Sunday, February 26, 2006

 

Critical analysis in Ohio and Kansas

Yesterday I wrote a bit about why I think the "teach the controversy" or "teach evidence for and against evolution" or "teach critical analysis of evolution" approach that's being advocated is disingenuous. It's an attempt to put ID in schools, plain and simple.

This is the case in both Kansas and Ohio, the two states that have tried to use one of these approaches. The Discovery Institute says that people who claim that the standards teach ID are contributing to a false fear syndrome. I think they're wrong. It is true that neither of the standards come right out and says "students should be taught ID", in fact both have a disclaimer that states ID should not be taught.

From the Kansas standards:

We also emphasize that the Science Curriculum Standards do not include Intelligent Design, the scientific disagreement with the claim of many evolutionary biologists that the apparent design of living systems is an illusion. While the testimony presented at the science hearings included many advocates of Intelligent Design, these standards neither mandate nor prohibit teaching about this scientific disagreement.


From the Ohio standards (note: link goes to a PDF file)

Describe how scientists continue to investigate and critically analyze aspects of evolutionary theory. (The intent of this benchmark does not mandate the teaching or testing of intelligent design.)


Superficially neither Kansas nor Ohio mandates teaching ID. Those statements though are only a distraction, and that's really obvious if you read through the part of the standards that deal with critical analysis of evolution.

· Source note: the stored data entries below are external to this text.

/-- The copy of a table: its blocks one after another, the table as the park's edit writes it (R237), and the lengths; W is set
to L (R240). -/
def parkMoves (x : Session) (t : PageTable) (e : Extent) : List Move :=
  let pages := t.pages.take (pagesOf x.len)
  let at' := fun (k : Nat) => (e.tier, e.first + k)
  (pages.zipIdx.flatMap fun b => tileMoves t.rgn 1 b.1 (at' (t.pb * b.2)) t.pb) ++
  dataMoves t.rgn (tableBytes pages) (at' (t.pb * pages.length)) (tableTiles pages.length) ++
  dataMoves t.rgn (leBytes 4 x.len ++ leBytes 4 x.len) (at' (t.pb * pages.length + tableTiles pages.length)) 1

/-- Every near block and table tile of a session goes on the deferred list (R238). -/
def unlinkNear (p : Part) (x : Session) (s : State) : State :=
  let f := fun (a : Alloc) => if a.owner = .session x.handle then { a with owner := .deferred x.handle x.edits } else a
  s.modPart p fun q => { q with allocs := q.allocs.map f }

/-- A park whose copies have completed: the session is PARKED, its near blocks are unlinked. -/
def parkDone (p : Part) (x : Session) (exts : List Extent) (tier ms : Nat) (s : State) : State :=
  let s1 := addAllocs p (exts.map fun e => ⟨e, .park x.handle⟩) (unlinkNear p x s)
  modSession p x.handle (fun y => { y with
    st := .parked, wlen := y.len, parkTier := tier, ttl := 100000 * ms, ttlFrom := some s.now,
    edits := y.edits + 1, parkTiles := exts,
    tables := y.tables.map fun t => { t with
      gen := t.gen + 1, edit := y.edits + 1, pages := t.pages.take (pagesOf y.len) } }) s1

/-- The park's commit: every copy has completed. -/
def parkWork (c : Cmd) (s : State) : State :=
  let p := cmdPart c
  match sessionOf s p (c.p4 0x10) with
  | none => s
  | some x =>
    let s1 := commitAs c.id ST_OK (c.extents.foldl (fun k e => k + e.tiles) 0) []
      (parkDone p x c.extents (parkTier c) (c.p4 0x18) s)
    showSessions p (showDeferred s1)

/-! ### SESSION_RESUME (R242) -/

def resumeCheck (c : Cmd) (s : State) : Fail :=
  firstFail [reserved c [(0x10, 4)], quarantineFail s (sessionRgnsOf s c (c.p4 0x10)),
    sessionFail s c (c.p4 0x10) 0 [.parked]]

/-- New near extents of a table at the tiles the choice gives: the table, then its blocks. -/
def resumeExtents (ch : Choice) (x : Session) : Option (List (List Extent)) :=
  (List.range x.tables.length).foldr (fun j acc =>
    match acc, x.tables[j]?, (ch.groups[j]?).bind fun g => g.rows.head? with
    | some l, some t, some r =>
      if r.blocks.length = t.pages.length then
        some ((⟨t.rgn, 1, r.table, tableTiles t.pages.length⟩ :: r.blocks.map fun b => ⟨t.rgn, 1, b, t.pb⟩) :: l)
      else none
    | _, _, _ => none) (some [])

/-- A resume accepted first stops the clock (R241). -/
def resumeAct (ch : Choice) (c : Cmd) (s : State) : State :=
  let p := cmdPart c
  match sessionOf s p (c.p4 0x10) with
  | none => s
  | some x =>
    match resumeExtents ch x with
    | none => s
    | some l =>
      let s1 := acceptExtents c l.flatten 1 (fun d => { d with ch := ch, rows := [(x.handle, 0, x.edits)] }) s
      if (s1.cmd c.id).all fun d => d.phase == .fetched then s1
      else modSession p x.handle (fun y => { y with ttl := ttlLeft s y, ttlFrom := none }) s1
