/-- Plan-free commands that occupy a region: started and not yet retired. -/
def freeRunning (s : State) (n : Nat) : Nat :=
  (s.cmds.filter fun c => isFreeOp c.opcode && c.span.contains n && decide (0 < c.planStart) &&
    (c.phase == .running || c.phase == .committed || c.phase == .ended)).length

/-- A plan-free command may start: in acceptance order, fewer than four in each of its regions, and for a stage no
earlier stage of a target still to end (R269). -/
def freeMayStart (s : State) (c : Cmd) : Bool :=
  c.span.all (fun n => !migrating s n && decide (freeRunning s n < 4) &&
    !(s.cmds.any fun d => isFreeOp d.opcode && d.phase == .accepted && decide (d.seq < c.seq) && d.part == c.part &&
        d.span.contains n && d.waits.isEmpty)) &&
  (c.opcode != 0x10 || !(s.cmds.any fun d => d.opcode == 0x10 && d.live && decide (d.seq < c.seq) &&
    d.span.any fun n => c.span.contains n))

/-- The adapter version that a command is bound to. -/
def boundAdapter (c : Cmd) : Option Adapter :=
  match c.pkg, c.adapter with
  | some b, some a => some ⟨b.1, a.1, a.2.1, a.2.2, false⟩
  | _, _ => none

/-- What a region takes at the start of a plan is the command's own: its windows, its route jobs and its walk lists are those that it was
bound to at its acceptance, whatever was accepted or has run since (R236, R270, R276; log entry 71). -/
def bindRegion (c : Cmd) (v : Version) (m : Nat) (s : State) : State :=
  loadWalk c c.argBlock [m] (loadRegions c v (boundAdapter c) c.argBlock [m] s)

/-- A walk list or route jobs on a poisoned line: the command ends (R178, R231, R254). -/
def startFails (n : Rgn) (id off : Nat) (s : State) : State :=
  nearUe n (some id) off (tmFail n id 0 1 0 1 off ST_TIER_ERROR s)

/-- Start the plan in one region. -/
def startPlan (c : Cmd) (v : Version) (m : Nat) (s : State) : State :=
  let n : Rgn := Fin.ofNat 16 m
  let s1 := (List.range 8).foldl (fun t i =>
    t.setReg (Reg.SEQ_SHAPE n i) (BitVec.ofNat 64 (shapeAt c.shapes i))) (bindRegion c v m s)
  let s2 := (s1.setReg (Reg.SEQ_TABLE_BASE n) (BitVec.ofNat 64 (planBase v m))).setFld (Reg.SEQ_CTRL n)
    Reg.SEQ_CTRL_START_ROW c.startRow
  let s3 := (s2.setFld (Reg.SRV_STATUS n) Reg.SRV_STATUS_RANK (rank c)).setFld (Reg.SRV_STATUS n) Reg.SRV_STATUS_TAG c.tag
  seqStart n (s3.modRgn n fun r => { r with plan := some c.id })

def startPlans (c : Cmd) (v : Version) : List Nat → State → State
  | [], s => s
  | m :: ms, s => startPlans c v ms (startPlan c v m s)

def markStarted (id : Nat) (s : State) : State :=
  s.modCmd id fun d => { d with phase := .running, planStart := max 1 s.now, done := [], ends := [] }

/-- The regions whose walk lists or route jobs cannot be read. -/
def unreadable (v : Version) (s : State) : List (Rgn × Nat) :=
  v.targets.filterMap fun m => (takenBad s (Fin.ofNat 16 m)).map fun off => (Fin.ofNat 16 m, off)

/-- The tile mover could not take what a plan starts with: the command ends with the first of them. -/
def checkTaken (c : Cmd) (v : Version) (s : State) : State :=
  match unreadable v s with
  | [] => s
  | x :: _ => startFails x.1 c.id x.2 s

/-- Start a plan command whose every region it holds and finds free, and whose selected variants fit (R49, R51, R264). -/
def startRun (c : Cmd) (s : State) : State :=
  match c.part, boundVersion s c with
  | some p, some v =>
    if versionFits s v ∧ c.span.all (fun n => holds s p c n && rgnFree s n) then
      checkTaken c v (startPlans c v v.targets (markStarted c.id s))
    else s
  | _, _ => s

/-- A companion source is asked for its first tile. -/
def primeRead (c : Cmd) (s : State) : State :=
  if c.opcode = 0x42 then
    (if copyFromCompanion c then feedTile c (c.p8 0x18) false (4096 * c.p4 0x28) s else s)
  else if c.opcode = 0x10 ∨ c.opcode = 0x13 then feedImage c s
  else s

/-- Start a plan-free command; firmware's placement comes with the start, and a stage or load that has not yet reserved its space takes
another. -/
def startFree (c : Cmd) (ch : Choice) (s : State) : State :=
  if c.phase = .accepted ∧ freeMayStart s c then
    let c' := if c.opcode = 0x10 ∨ c.opcode = 0x13 then { c with ch := ch } else c
    match if c.opcode = 0x10 then followStage c s else none with
    | some t => t
    | none => primeRead c' (markStarted c.id (s.modCmd c.id fun d => { d with ch := c'.ch, waits := [] }))
  else if c.phase = .running ∧ c.stepNo = 0 ∧ (c.opcode = 0x10 ∨ c.opcode = 0x13) then s.modCmd c.id fun d => { d with ch := ch }
  else s

/-! ### COMMIT (R300, R301, R322, R290) -/

/-- Lengths after a run (R235). -/
def commitRow (p : Part) (spec : Bool) (h : BitVec 32) (new : Nat) (s : State) : State :=
  modSession p h (fun x => if spec then { x with wlen := x.len + new } else { x with len := x.len + new, wlen := x.len + new }) s

def commitRows (p : Part) (spec : Bool) : List (BitVec 32 × Nat × Nat) → State → State
  | [], s => s
  | r :: rs, s => commitRows p spec rs (commitRow p spec r.1 r.2.1 s)

/-- L_OUT and W_OUT of every session row, written into the block. -/
def outRows (s : State) (p : Part) : List (BitVec 32 × Nat × Nat) → Nat → List Byte → List Byte
  | [], _, b => b
  | r :: rs, i, b =>
    let x := (s.part p).sessions.find? fun y => y.handle == r.1
    let l := (x.map Session.len).getD 0
    let w := (x.map Session.wlen).getD 0
    outRows s p rs (i + 1) (splice b (0x88 + 16 * i) (leBytes 4 l ++ leBytes 4 w))

/-- Write the session rows of the block back, 64 bytes at a time. -/
def writeArgs (c : Cmd) (b : List Byte) (s : State) : State :=
  if c.rows.isEmpty then s
  else if bufLoc (c.p8 0x10) = 0 then
    writeBuf c none (c.p8 0x10) 0x80 (slice b 0x80 (64 * ((16 * c.rows.length + 63) / 64))) s
  else writeBuf c none (c.p8 0x10) 0 b s

/-- Keep the cost of a committed run in a region, the last 64 of a start row (R322). -/
def keepCost (c : Cmd) (p : Part) (x : Nat × Nat) (s : State) : State :=
  match c.pkg, itersOf c x.1 with
  | some b, some k =>
    if k = 0 then s
    else
      let old := ((costOf s p b.1 b.2 c.startRow x.1).map Cost.runs).getD []
      s.modPart p fun q => { q with
        costs := ⟨b.1, b.2, c.startRow, x.1, ((x.2, 1000 * k) :: old).take 64⟩ ::
          q.costs.filter fun y => !(y.pkg == b.1 && y.ver == b.2 && y.row == c.startRow && y.rgn == x.1) }
  | _, _ => s

def keepCosts (c : Cmd) (p : Part) : List (Nat × Nat) → State → State
  | [], s => s
  | x :: xs, s => keepCosts c p xs (keepCost c p x s)

/-- Commit of a plan command: every region has ended its plan and no poison flag was set. -/
def runWork (c : Cmd) (s : State) : State :=
  match c.part, boundVersion s c with
  | some p, some v =>
    if v.targets.all (fun n => c.done.contains n) then
      if c.poisoned then
        (if c.poisonRerun ∨ c.remote then endCommand c.id ST_INTERNAL 0 s else rerunCommand c.id false s)
      else
        let s1 := commitRows p ((c.p1 0x19).testBit 0 && c.opcode == 0x22) c.rows s
        let s2 := keepCosts c p c.ends (writeArgs c (outRows s1 p c.rows 0 c.argBlock) s1)
        let r := runReply s2 c c.argBlock
        commitAs c.id ST_OK r.1 r.2 s2
    else s
  | _, _ => s

/-- COMMIT: the commit arbiter applies the effects of a command whose work is finished, in one step. The work of a
command that runs no plan is done here. -/
def commitCmd (id : Nat) (s : State) : State :=
  match s.cmd id with
  | none => s
  | some c =>
    if s.fatal then s
    else if c.phase = .running then
      if isRunOp c.opcode then runWork c s
      else if c.opcode = 0x10 then stageWork c s
      else if c.opcode = 0x13 then loadWork c s
      else if isCopyOp c.opcode then
        (if c.rdErr.isNone ∧ ¬ copiesDone c s then s
         else if c.opcode = 0x24 then parkWork c s
         else if c.opcode = 0x25 then resumeWork c s
         else copyWork c s)
      else s
    else if c.phase = .accepted then
      if c.opcode = 0x41 then freeWork c s
      else if c.opcode = 0x12 then retireWork c s
      else s
    else s

/-! ### Undefined content (R302, R320) -/

/-- Is a tile of a fold channel mapped? One that is not reads as zeros whatever was sent to it (R198). -/
def foldMapped (s : State) (n tile : Nat) : Bool :=
  (s.rgns.toList.getD n Region.reset).fold.units.any fun u => u.unit == tile / 4 && u.mask.getLsbD (tile % 4)

/-- Content that an ended command leaves undefined becomes free values (R302). -/
def scramble (p : Option Part) (n tier first : Nat) : Nat → State → State
  | 0, s => s
  | k + 1, s => scramble p n tier (first + 1) k
      (if tier = 3 ∧ ¬ foldMapped s n first then s else writeTile p n tier first (freeTile s.free) { s with free := s.free + 1 })

def scrambleAll (p : Option Part) : List Extent → State → State
  | [], s => s
  | e :: es, s => scrambleAll p es (if e.tier = 1 ∨ e.tier = 2 ∨ e.tier = 3 then scramble p e.rgn e.tier e.first e.tiles s else s)

/-- The bytes of a page block that hold positions from `k` of its page on take free values: the layout of a page (R226) is not in the
image, so which they are is a free value of its CACHE_SIG (log entry 85). -/
def scramblePage (sig : List Byte) (n pb k t : Nat) (s : State) : State :=
  let a := nearAddr n (4096 * t)
  let f := fun (x : Byte × Nat) => if k ≤ Config.pagePosition sig x.2 % 16 then Config.freeByte s.free x.2 else x.1
  { (s.store a ((s.load a (4096 * pb)).zipIdx.map f)) with free := s.free + 1 }
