def execSeqGo (who : Requester) (n : Rgn) (v : Word) (s : State) : Host.Outcome State Fault Refusal :=
  live s fun s => if Reg.SEQ_CTRL_GO.get v = 1 then guardWrite who (Reg.SEQ_CTRL n) 8 v (doSeqCtrl n v) s else s

def execSeqAbort (who : Requester) (n : Rgn) (v : Word) (s : State) : Host.Outcome State Fault Refusal :=
  live s fun s => if Reg.SEQ_CTRL_ABORT.get v = 1 then guardWrite who (Reg.SEQ_CTRL n) 8 v (doSeqCtrl n v) s else s

/-! ### Starting an entry -/

/-- May the sequencer act at the start of an entry? Not while a SYNC load is outstanding (R130). -/
def atEntry (s : State) (n : Rgn) : Bool :=
  seqRunning s n && (s.rgn n).seq.phase == .entry && (s.rgn n).syncLoad.isNone && !s.pwr.hold

/-- An entry the sequencer cannot run: past the plan's entries, of a reserved TYPE or with a reserved value (R127), or on a
line that cannot be read. The status that ends the command. -/
def entryFault (s : State) (n : Rgn) : Option Nat :=
  if fetchBad s n .entries then some ST_TIER_ERROR
  else if (s.rgn n).seq.past ∨ planEntries s n (s.rgn n).seq.table ≤ seqPc s n ∨ entryReserved (seqEntry s n) then some ST_INTERNAL
  else none

/-- Run an entry of TYPE `t` with `f`; the other types are other events. -/
def atType (t : Nat) (n : Rgn) (f : Nat → State → State) (s : State) : State :=
  if ¬ atEntry s n then s
  else match entryFault s n with
    | some st => if st = ST_TIER_ERROR then fetchUe n .entries s else planFail n st s
    | none => if eType (seqEntry s n) = t then f (seqEntry s n) s else s

/-- LOAD (R130): the order, then the next entry, at once or when the load has completed. -/
def seqLoad (n : Rgn) (e : Nat) (s : State) : State :=
  let o : LoadOrder := ⟨lEntry e, lSlot e, s.now, lBound e, (s.rgn n).seq.cmd, false, false⟩
  let s1 := setPc n (seqPc s n + 1) (modLoads n (fun l => l ++ [o]) s)
  if lSync e ∧ seqRunning s1 n then waitOn n 3 (lSlot e) (s1.modRgn n fun r => { r with syncLoad := some (lSlot e) }) else s1

def execLoad (n : Rgn) (s : State) : Host.Outcome State Fault Refusal := live s (atType 2 n (seqLoad n))

/-- A loop counter in SEQ_LOOP. -/
def ctrFld (c : Nat) : Fld := ⟨16 * c, 16, .ro, 0⟩

/-- JUMP (R129). -/
def seqJump (n : Rgn) (e : Nat) (s : State) : State :=
  if jAlways e then setPc n (jTarget e) s
  else
    let c := s.fld (Reg.SEQ_LOOP n) (ctrFld (jCtr e))
    let c' := (if c = 0 then jCount e else c) - 1
    setPc n (if c' = 0 then seqPc s n + 1 else jTarget e) (s.setFld (Reg.SEQ_LOOP n) (ctrFld (jCtr e)) c')

def execJump (n : Rgn) (s : State) : Host.Outcome State Fault Refusal := live s (atType 3 n (seqJump n))

/-- HALT (R132): nothing further is issued. -/
def seqHalt (n : Rgn) (_ : Nat) (s : State) : State := waitOver n (modSeq n.val (fun q => { q with phase := .halted }) s)

def execHalt (n : Rgn) (s : State) : Host.Outcome State Fault Refusal := live s (atType 4 n (seqHalt n))

/-! ### The end of a plan (R132, R144) -/

/-- Scalar tokens that the block switches hold for the summary port: the local outputs of the cells (0, 0). -/
def emptySummary (n : Rgn) (s : State) : State :=
  let s1 := (modSeq n.val (fun q => { q with summary := [] }) s).setFld (Reg.SEQ_SUMMARY n) Reg.SEQ_SUMMARY_QUEUED 0
  s1.modCells n fun c x => if c % 64 = 0 then { x with sout := x.sout.set 4 none } else x

def planEnds (n : Rgn) (s : State) : State :=
  let r := s.rgn n
  if seqRunning s n ∧ r.seq.phase = .halted ∧ (r.descs.all fun d => d.cmd != r.seq.cmd) ∧
      (r.port.asks.all fun a => a.cmd != r.seq.cmd || a.type != 0x04) ∧ r.seq.signals = [] ∧
      (r.seq.loads.all fun l => l.ext || l.cmd != r.seq.cmd) then
    let s1 := emptySummary n s
    let s2 := ((s1.setFld (Reg.SEQ_STATUS n) Reg.SEQ_STATUS_DONE 1).setFld (Reg.SEQ_STATUS n) Reg.SEQ_STATUS_RUNNING 0)
    let s3 := s2.modRgn n fun r => { r with plan := none, idleFrom := s.now, seq := { SeqSt.reset with loads := r.seq.loads } }
    let s4 := (s3.setFld (Reg.SRV_STATUS n) Reg.SRV_STATUS_RANK 0).setFld (Reg.SRV_STATUS n) Reg.SRV_STATUS_TAG 0
    let rate := s.fld (Reg.RGN_RATE n) Reg.RGN_RATE_STEPS
    let s4 := s4.setFld (Reg.MOE_STATUS n) Reg.MOE_STATUS_WAITING 0
    let s5 := match r.seq.cmd with
      | none => s4
      | some id => s4.modCmd id fun c => { c with
          done := c.done ++ [n.val], ends := c.ends ++ [(n.val, (s.now - c.planStart) * rate)] }
    irqRaise (evRgn n.val 0) (s5.reg (Reg.SEQ_STATUS n)) s5
  else s

def execPlanDone (n : Rgn) (s : State) : Host.Outcome State Fault Refusal := live s (planEnds n)

/-! ### The actions of a RUN entry (R131) -/

/-- What the sequencer does at one point of an entry, in order. -/
inductive SeqAct where
  | wait (w : Wait)
  | control
  | extent
  /-- Issue rows `first` to `first + k - 1` of the entry's descriptor rows. -/
  | issue (first k : Nat)
  /-- The signals of a level follow the descriptors just issued. -/
  | signals (level : Nat)
  deriving DecidableEq, Repr

def actWaits (e l : Nat) : List SeqAct := ([eW0 e, eW1 e].filter fun w => w.n != 0 && w.level == l).map .wait
def actCtl (e l : Nat) : List SeqAct := if eCtlAt e = l ∧ eCtlN e ≠ 0 then [.control] else []

/-- At the start of an entry. -/
def startActs (e : Nat) : List SeqAct := actWaits e 0 ++ actCtl e 0 ++ [.issue 0 (eDPre e)]

/-- First and last iteration of an output tile: with RED, the first and last value of DIM2. -/
def firstOfTile (e : Nat) (idx : List Nat) : Bool := !eRed e || idx.getD 2 0 == 0
def lastOfTile (e : Nat) (shapes : List (BitVec 32)) (idx : List Nat) : Bool :=
  !eRed e || idx.getD 2 0 + 1 == dimTiles e shapes 2

/-- At one iteration. -/
def iterActs (e : Nat) (shapes : List (BitVec 32)) (idx : List Nat) : List SeqAct :=
  (if firstOfTile e idx then actWaits e 1 ++ actCtl e 1 ++ (if eExt e then [.extent] else []) else []) ++
  actWaits e 2 ++ actCtl e 2 ++ [.issue (eDPre e) (eDIter e), .signals 2] ++
  (if lastOfTile e shapes idx then [.issue (eDPre e + eDIter e) (eDPost e), .signals 1] else [])

/-! ### Each action -/

/-- The wait (R147, R152): true once it is taken. -/
def takeWait (n : Rgn) (w : Wait) (s : State) : State × Bool :=
  if w.bar then (if waitsAt s n w.sem then (s, false) else (arrive n w.sem s, false))
  else if w.n ≤ semValue s n w.sem then
    (waitOver n (s.setReg (semAddr n w.sem) (BitVec.ofNat 64 (semValue s n w.sem - w.n))), true)
  else (waitOn n 1 w.sem s, false)

def noVlc : BitVec 6 := 16

/-- A control-token row (R134): its target block and the token. -/
def ctlFlit (w : Nat) : Nat × Flit :=
  (ebits w 16 4, ⟨BitVec.ofNat 128 (ebits w 0 16), Fin.ofNat 4 w, false, false, false, noVlc, 0, false, none⟩)

/-- Hand the control tokens of an entry to their block switches; a reserved row ends the command. -/
def sendControl (n : Rgn) (e : Nat) (s : State) : State × Bool :=
  let rows := (List.range (eCtlN e)).map fun i => planControl s n (s.rgn n).seq.table (eCtlPtr e + i)
  if fetchBad s n .controlRows then (fetchUe n .controlRows s, false)
  else if 16384 < eCtlPtr e + eCtlN e ∨ (rows.any fun w => ebits w 20 12 != 0 || decide (8 < ebits w 16 4)) then (planFail n ST_INTERNAL s, false)
  else
    let fs := rows.map ctlFlit
    (fs.foldl (fun t p => touchMover n p.2.slot t) (s.modRgn n fun r => { r with ctlOut := r.ctlOut ++ fs }), true)

/-- Output dimensions of an entry, in order: with RED, those before DIM2. -/
def outDims (e : Nat) : List Nat := (List.range 3).filter fun k => dimUsed e k && (k != 2 || !eRed e)

/-- Blocks of an entry's footprint: BLOCK_MASK of the context loaded in its slot (Table 4.1). -/
def slotBlocks (s : State) (n : Rgn) (sl : Nat) : Nat :=
  let e := s.fld (Reg.CTX_SLOT_STATE n) ⟨24 + 6 * sl, 6, .ro, 0⟩
  leNat (s.load (nearAddr n.val (imageOff s n e + 6)) 2) % 512

/-- The extent token (R141), for every block of the footprint. -/
def sendExtent (n : Rgn) (e : Nat) (s : State) : State :=
  let q := (s.rgn n).seq
  let ext := (outDims e).map fun k => dimExtent e q.shapes k (q.idx.getD k 0)
  let v := ext.getD 0 0 % 65536 + 65536 * (ext.getD 1 0 % 65536)
  let f : Flit := ⟨BitVec.ofNat 128 v, Fin.ofNat 4 (eSlot e), false, false, false, noVlc, 0, false, none⟩
  let bs := (List.range 9).filter fun b => (slotBlocks s n (eSlot e)).testBit b
  touchMover n f.slot (s.modRgn n fun r => { r with sclOut := r.sclOut ++ bs.map fun b => (b, f) })

/-- TM_STATUS as the descriptors in progress make it (R172). -/
def showMover (n : Rgn) (s : State) : State :=
  let k := (s.rgn n).descs.length
  (s.setFld (Reg.TM_STATUS n) Reg.TM_STATUS_ACTIVE (min 16 k)).setFld (Reg.TM_STATUS n) Reg.TM_STATUS_BUSY (bit (k != 0))

/-- Issue one descriptor with the tile indices and extents of the iteration (R138, R165). -/
def issueDesc (n : Rgn) (e row : Nat) (s : State) : State :=
  let q := (s.rgn n).seq
  let d : Desc := { id := s.nextId, row := row, bytes := planDesc s n q.table row, cmd := q.cmd, slot := Fin.ofNat 4 (eSlot e),
                    idx := (List.range 3).map fun k => q.idx.getD k 0,
                    ext := (List.range 3).map fun k => dimExtent e q.shapes k (q.idx.getD k 0),
                    next := 0, acked := 0, wrote := 0, buf := [], cnt := [], got := [] }
  let s1 := { s with nextId := s.nextId + 1 }
  s1.modRgn n fun r => { r with
    descs := r.descs ++ [d],
    seq := { r.seq with issued := r.seq.issued ++ [d.id], group := r.seq.group ++ [d.id] } }

def issueRows (n : Rgn) (e first : Nat) : Nat → State → State
  | 0, s => s
  | k + 1, s => issueRows n e (first + 1) k (issueDesc n e first s)

def issueGroup (n : Rgn) (e first k : Nat) (s : State) : State × Bool :=
  let s0 := modSeq n.val (fun q => { q with group := [] }) s
  if k = 0 then (s0, true)
  else if fetchBad s n .descriptors then (fetchUe n .descriptors s, false)
  else if 65536 < eDBase e + first + k then (planFail n ST_INTERNAL s, false)
  else (showMover n (issueRows n e (eDBase e + first) k s0), true)

/-- Ids of a list that are still descriptors in progress. -/
def stillOut (s : State) (n : Rgn) (ids : List Nat) : List Nat := ids.filter fun i => (s.rgn n).descs.any fun d => d.id == i

/-- Apply every signal whose descriptors have completed, in order (R131). -/
def applySignals (n : Rgn) : List (List Nat × Nat × Nat) → State → State
  | [], s => s
  | g :: gs, s =>
    if (stillOut s n g.1).isEmpty then
      applySignals n gs (signalSem n g.2.1 g.2.2 (modSeq n.val (fun q => { q with signals := q.signals.erase g }) s))
    else applySignals n gs s

def settleSignals (n : Rgn) (s : State) : State := applySignals n (s.rgn n).seq.signals s

/-- Put the signals of a level behind the descriptors `ids`. -/
def queueSignals (n : Rgn) (e level : Nat) (ids : List Nat) (s : State) : State :=
  let gs := ([eS0 e, eS1 e].filter fun w => w.n != 0 && w.level == level).map fun w => (ids, w.sem, w.n)
  settleSignals n (modSeq n.val (fun q => { q with signals := q.signals ++ gs }) s)

/-- One action; false when the sequencer has to wait or has ended the command. -/
def seqAct (n : Rgn) (e : Nat) (a : SeqAct) (s : State) : State × Bool :=
  match a with
  | .wait w => takeWait n w s
  | .control => sendControl n e s
  | .extent => (sendExtent n e s, true)
  | .issue first k => issueGroup n e first k s
  | .signals l => (queueSignals n e l (s.rgn n).seq.group s, true)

From the Kansas standards:


f. The view that living things in all the major kingdoms are modified descendants of a common ancestor (described in the pattern of a branching tree) has been challenged in recent years by:

i. Discrepancies in the molecular evidence (e.g., differences in relatedness inferred from sequence studies of different proteins) previously thought to support that view.
ii. A fossil record that shows sudden bursts of increased complexity (the Cambrian Explosion), long periods of stasis and the absence of abundant transitional forms rather than steady gradual increases in complexity, and
iii. Studies that show animals follow different rather than identical early stages of embryological development.


and:

7. Some of the scientific criticisms include:
a A lack of empirical evidence for a “primordial soup” or a chemically hospitable pre-biotic atmosphere;

b. The lack of adequate natural explanations for the genetic code, the sequences of genetic information necessary to specify life, the biochemical machinery needed to translate genetic information into functional biosystems, and the formation of proto-cells; and

c. The sudden rather than gradual emergence of organisms near the time that the Earth first became habitable.


From the Ohio standards:


6. Allow the groups to pick (or assign) one of the five aspects
of evolutionary theory. Assign two groups to research each
aspect. The aspects are:
Aspect 1: Homology (anatomical and molecular)
Aspect 2: Fossil Record
Aspect 3: Anti-Biotic Resistance
Aspect 4: Peppered Moths
Aspect 5: Endosymbiosis


In addition Attachment A of the standards gives example supporting and challenging answers.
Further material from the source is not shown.